__TASK BRIEF__: What this exercise calls for is an exact copy of the data.
------------------------------------
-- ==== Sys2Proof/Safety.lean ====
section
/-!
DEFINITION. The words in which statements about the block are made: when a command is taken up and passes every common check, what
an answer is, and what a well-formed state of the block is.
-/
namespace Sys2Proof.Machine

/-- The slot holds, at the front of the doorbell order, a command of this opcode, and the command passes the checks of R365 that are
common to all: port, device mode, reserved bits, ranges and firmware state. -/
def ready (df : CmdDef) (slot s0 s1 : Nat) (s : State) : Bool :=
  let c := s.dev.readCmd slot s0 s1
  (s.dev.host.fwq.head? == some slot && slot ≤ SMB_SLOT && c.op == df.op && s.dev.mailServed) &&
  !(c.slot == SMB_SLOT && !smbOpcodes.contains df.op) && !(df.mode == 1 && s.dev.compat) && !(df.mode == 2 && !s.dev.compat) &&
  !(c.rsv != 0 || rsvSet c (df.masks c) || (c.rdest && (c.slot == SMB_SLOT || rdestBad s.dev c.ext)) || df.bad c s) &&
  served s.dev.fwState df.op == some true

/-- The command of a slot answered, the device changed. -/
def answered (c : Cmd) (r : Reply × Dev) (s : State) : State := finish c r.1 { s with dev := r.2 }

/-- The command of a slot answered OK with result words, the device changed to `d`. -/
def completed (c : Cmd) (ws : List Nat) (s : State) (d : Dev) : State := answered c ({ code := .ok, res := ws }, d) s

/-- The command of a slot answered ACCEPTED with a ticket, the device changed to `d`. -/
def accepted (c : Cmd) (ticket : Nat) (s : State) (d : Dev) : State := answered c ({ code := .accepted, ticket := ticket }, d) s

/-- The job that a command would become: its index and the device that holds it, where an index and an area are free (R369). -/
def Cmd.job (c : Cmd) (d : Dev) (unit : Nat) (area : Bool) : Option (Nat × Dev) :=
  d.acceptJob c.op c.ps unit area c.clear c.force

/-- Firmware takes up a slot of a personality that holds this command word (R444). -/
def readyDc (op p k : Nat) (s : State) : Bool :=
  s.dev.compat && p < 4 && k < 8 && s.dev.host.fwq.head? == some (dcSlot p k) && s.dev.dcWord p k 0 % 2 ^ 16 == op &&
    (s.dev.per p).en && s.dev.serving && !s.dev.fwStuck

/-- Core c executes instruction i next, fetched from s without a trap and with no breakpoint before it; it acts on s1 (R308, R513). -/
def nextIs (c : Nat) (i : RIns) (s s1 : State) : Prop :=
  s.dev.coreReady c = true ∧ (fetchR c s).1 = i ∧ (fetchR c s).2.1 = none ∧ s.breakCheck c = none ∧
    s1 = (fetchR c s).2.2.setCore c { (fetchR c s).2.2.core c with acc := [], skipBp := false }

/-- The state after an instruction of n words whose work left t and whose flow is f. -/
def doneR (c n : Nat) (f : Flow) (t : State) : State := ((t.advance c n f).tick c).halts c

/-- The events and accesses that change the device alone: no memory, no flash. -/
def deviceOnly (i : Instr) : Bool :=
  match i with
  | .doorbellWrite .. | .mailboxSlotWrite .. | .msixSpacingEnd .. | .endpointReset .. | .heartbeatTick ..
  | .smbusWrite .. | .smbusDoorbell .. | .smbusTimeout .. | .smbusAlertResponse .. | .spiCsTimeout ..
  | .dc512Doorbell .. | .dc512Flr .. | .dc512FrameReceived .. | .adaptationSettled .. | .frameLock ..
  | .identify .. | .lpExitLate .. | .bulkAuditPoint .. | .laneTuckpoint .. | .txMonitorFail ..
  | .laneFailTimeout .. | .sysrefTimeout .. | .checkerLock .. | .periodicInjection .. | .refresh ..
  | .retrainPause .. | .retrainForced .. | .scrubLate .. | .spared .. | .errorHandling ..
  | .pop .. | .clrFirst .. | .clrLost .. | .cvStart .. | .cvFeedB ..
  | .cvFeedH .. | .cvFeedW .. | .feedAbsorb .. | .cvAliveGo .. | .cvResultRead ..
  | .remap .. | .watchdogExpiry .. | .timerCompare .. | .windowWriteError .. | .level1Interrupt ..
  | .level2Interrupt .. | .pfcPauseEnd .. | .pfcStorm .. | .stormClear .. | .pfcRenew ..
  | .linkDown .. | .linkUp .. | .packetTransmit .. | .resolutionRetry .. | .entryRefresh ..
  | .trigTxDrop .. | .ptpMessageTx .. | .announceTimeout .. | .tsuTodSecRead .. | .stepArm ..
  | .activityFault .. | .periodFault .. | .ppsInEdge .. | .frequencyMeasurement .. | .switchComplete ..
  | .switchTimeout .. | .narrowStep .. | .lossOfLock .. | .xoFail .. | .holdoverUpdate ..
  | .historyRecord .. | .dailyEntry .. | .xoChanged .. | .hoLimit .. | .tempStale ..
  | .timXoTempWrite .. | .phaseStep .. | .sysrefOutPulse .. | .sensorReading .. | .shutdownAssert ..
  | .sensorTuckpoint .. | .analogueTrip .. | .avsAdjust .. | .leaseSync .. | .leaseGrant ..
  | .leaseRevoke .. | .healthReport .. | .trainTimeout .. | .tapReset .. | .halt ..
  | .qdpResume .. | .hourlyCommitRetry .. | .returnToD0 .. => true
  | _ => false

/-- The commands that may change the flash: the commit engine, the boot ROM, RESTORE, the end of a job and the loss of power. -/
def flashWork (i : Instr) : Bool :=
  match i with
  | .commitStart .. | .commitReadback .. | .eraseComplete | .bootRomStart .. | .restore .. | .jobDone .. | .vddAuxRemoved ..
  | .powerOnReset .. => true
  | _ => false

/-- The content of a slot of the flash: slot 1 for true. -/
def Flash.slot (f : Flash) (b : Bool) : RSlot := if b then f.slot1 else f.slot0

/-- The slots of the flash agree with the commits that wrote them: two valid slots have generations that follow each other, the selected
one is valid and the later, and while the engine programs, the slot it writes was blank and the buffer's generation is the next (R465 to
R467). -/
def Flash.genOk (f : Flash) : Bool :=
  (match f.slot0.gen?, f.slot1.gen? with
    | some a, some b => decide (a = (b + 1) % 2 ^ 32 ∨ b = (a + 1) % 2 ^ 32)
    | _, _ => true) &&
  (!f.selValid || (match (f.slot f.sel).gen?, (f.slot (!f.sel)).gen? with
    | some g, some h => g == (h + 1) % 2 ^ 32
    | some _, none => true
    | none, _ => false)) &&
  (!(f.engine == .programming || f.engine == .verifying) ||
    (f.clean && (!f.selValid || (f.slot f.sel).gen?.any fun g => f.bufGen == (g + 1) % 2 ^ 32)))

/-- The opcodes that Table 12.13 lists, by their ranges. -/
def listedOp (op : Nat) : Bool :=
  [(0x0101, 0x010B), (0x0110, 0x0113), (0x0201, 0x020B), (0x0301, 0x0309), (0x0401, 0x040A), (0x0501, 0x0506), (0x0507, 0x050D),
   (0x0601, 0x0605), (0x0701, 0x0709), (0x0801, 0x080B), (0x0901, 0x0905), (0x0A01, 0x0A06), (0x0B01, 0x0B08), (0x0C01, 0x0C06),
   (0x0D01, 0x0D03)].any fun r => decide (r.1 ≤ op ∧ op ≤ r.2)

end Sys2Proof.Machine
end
------------------------------------
__RESULT FOR THIS EXERCISE__:
-- ==== Sys2Proof/Safety.lean ====
section
/-!
DEFINITION. The words in which statements about the block are made: when a command is taken up and passes every common check, what
an answer is, and what a well-formed state of the block is.
-/
namespace Sys2Proof.Machine

/-- The slot holds, at the front of the doorbell order, a command of this opcode, and the command passes the checks of R365 that are
common to all: port, device mode, reserved bits, ranges and firmware state. -/
def ready (df : CmdDef) (slot s0 s1 : Nat) (s : State) : Bool :=
  let c := s.dev.readCmd slot s0 s1
  (s.dev.host.fwq.head? == some slot && slot ≤ SMB_SLOT && c.op == df.op && s.dev.mailServed) &&
  !(c.slot == SMB_SLOT && !smbOpcodes.contains df.op) && !(df.mode == 1 && s.dev.compat) && !(df.mode == 2 && !s.dev.compat) &&
  !(c.rsv != 0 || rsvSet c (df.masks c) || (c.rdest && (c.slot == SMB_SLOT || rdestBad s.dev c.ext)) || df.bad c s) &&
  served s.dev.fwState df.op == some true

/-- The command of a slot answered, the device changed. -/
def answered (c : Cmd) (r : Reply × Dev) (s : State) : State := finish c r.1 { s with dev := r.2 }

/-- The command of a slot answered OK with result words, the device changed to `d`. -/
def completed (c : Cmd) (ws : List Nat) (s : State) (d : Dev) : State := answered c ({ code := .ok, res := ws }, d) s

/-- The command of a slot answered ACCEPTED with a ticket, the device changed to `d`. -/
def accepted (c : Cmd) (ticket : Nat) (s : State) (d : Dev) : State := answered c ({ code := .accepted, ticket := ticket }, d) s

/-- The job that a command would become: its index and the device that holds it, where an index and an area are free (R369). -/
def Cmd.job (c : Cmd) (d : Dev) (unit : Nat) (area : Bool) : Option (Nat × Dev) :=
  d.acceptJob c.op c.ps unit area c.clear c.force

/-- Firmware takes up a slot of a personality that holds this command word (R444). -/
def readyDc (op p k : Nat) (s : State) : Bool :=
  s.dev.compat && p < 4 && k < 8 && s.dev.host.fwq.head? == some (dcSlot p k) && s.dev.dcWord p k 0 % 2 ^ 16 == op &&
    (s.dev.per p).en && s.dev.serving && !s.dev.fwStuck

/-- Core c executes instruction i next, fetched from s without a trap and with no breakpoint before it; it acts on s1 (R308, R513). -/
def nextIs (c : Nat) (i : RIns) (s s1 : State) : Prop :=
  s.dev.coreReady c = true ∧ (fetchR c s).1 = i ∧ (fetchR c s).2.1 = none ∧ s.breakCheck c = none ∧
    s1 = (fetchR c s).2.2.setCore c { (fetchR c s).2.2.core c with acc := [], skipBp := false }

/-- The state after an instruction of n words whose work left t and whose flow is f. -/
def doneR (c n : Nat) (f : Flow) (t : State) : State := ((t.advance c n f).tick c).halts c

/-- The events and accesses that change the device alone: no memory, no flash. -/
def deviceOnly (i : Instr) : Bool :=
  match i with
  | .doorbellWrite .. | .mailboxSlotWrite .. | .msixSpacingEnd .. | .endpointReset .. | .heartbeatTick ..
  | .smbusWrite .. | .smbusDoorbell .. | .smbusTimeout .. | .smbusAlertResponse .. | .spiCsTimeout ..
  | .dc512Doorbell .. | .dc512Flr .. | .dc512FrameReceived .. | .adaptationSettled .. | .frameLock ..
  | .identify .. | .lpExitLate .. | .bulkAuditPoint .. | .laneTuckpoint .. | .txMonitorFail ..
  | .laneFailTimeout .. | .sysrefTimeout .. | .checkerLock .. | .periodicInjection .. | .refresh ..
  | .retrainPause .. | .retrainForced .. | .scrubLate .. | .spared .. | .errorHandling ..
  | .pop .. | .clrFirst .. | .clrLost .. | .cvStart .. | .cvFeedB ..
  | .cvFeedH .. | .cvFeedW .. | .feedAbsorb .. | .cvAliveGo .. | .cvResultRead ..
  | .remap .. | .watchdogExpiry .. | .timerCompare .. | .windowWriteError .. | .level1Interrupt ..
  | .level2Interrupt .. | .pfcPauseEnd .. | .pfcStorm .. | .stormClear .. | .pfcRenew ..
  | .linkDown .. | .linkUp .. | .packetTransmit .. | .resolutionRetry .. | .entryRefresh ..
  | .trigTxDrop .. | .ptpMessageTx .. | .announceTimeout .. | .tsuTodSecRead .. | .stepArm ..
  | .activityFault .. | .periodFault .. | .ppsInEdge .. | .frequencyMeasurement .. | .switchComplete ..
  | .switchTimeout .. | .narrowStep .. | .lossOfLock .. | .xoFail .. | .holdoverUpdate ..
  | .historyRecord .. | .dailyEntry .. | .xoChanged .. | .hoLimit .. | .tempStale ..
  | .timXoTempWrite .. | .phaseStep .. | .sysrefOutPulse .. | .sensorReading .. | .shutdownAssert ..
  | .sensorTuckpoint .. | .analogueTrip .. | .avsAdjust .. | .leaseSync .. | .leaseGrant ..
  | .leaseRevoke .. | .healthReport .. | .trainTimeout .. | .tapReset .. | .halt ..
  | .qdpResume .. | .hourlyCommitRetry .. | .returnToD0 .. => true
  | _ => false

/-- The commands that may change the flash: the commit engine, the boot ROM, RESTORE, the end of a job and the loss of power. -/
def flashWork (i : Instr) : Bool :=
  match i with
  | .commitStart .. | .commitReadback .. | .eraseComplete | .bootRomStart .. | .restore .. | .jobDone .. | .vddAuxRemoved ..
  | .powerOnReset .. => true
  | _ => false

/-- The content of a slot of the flash: slot 1 for true. -/
def Flash.slot (f : Flash) (b : Bool) : RSlot := if b then f.slot1 else f.slot0

/-- The slots of the flash agree with the commits that wrote them: two valid slots have generations that follow each other, the selected
one is valid and the later, and while the engine programs, the slot it writes was blank and the buffer's generation is the next (R465 to
R467). -/
def Flash.genOk (f : Flash) : Bool :=
  (match f.slot0.gen?, f.slot1.gen? with
    | some a, some b => decide (a = (b + 1) % 2 ^ 32 ∨ b = (a + 1) % 2 ^ 32)
    | _, _ => true) &&
  (!f.selValid || (match (f.slot f.sel).gen?, (f.slot (!f.sel)).gen? with
    | some g, some h => g == (h + 1) % 2 ^ 32
    | some _, none => true
    | none, _ => false)) &&
  (!(f.engine == .programming || f.engine == .verifying) ||
    (f.clean && (!f.selValid || (f.slot f.sel).gen?.any fun g => f.bufGen == (g + 1) % 2 ^ 32)))

/-- The opcodes that Table 12.13 lists, by their ranges. -/
def listedOp (op : Nat) : Bool :=
  [(0x0101, 0x010B), (0x0110, 0x0113), (0x0201, 0x020B), (0x0301, 0x0309), (0x0401, 0x040A), (0x0501, 0x0506), (0x0507, 0x050D),
   (0x0601, 0x0605), (0x0701, 0x0709), (0x0801, 0x080B), (0x0901, 0x0905), (0x0A01, 0x0A06), (0x0B01, 0x0B08), (0x0C01, 0x0C06),
   (0x0D01, 0x0D03)].any fun r => decide (r.1 ≤ op ∧ op ≤ r.2)

end Sys2Proof.Machine
end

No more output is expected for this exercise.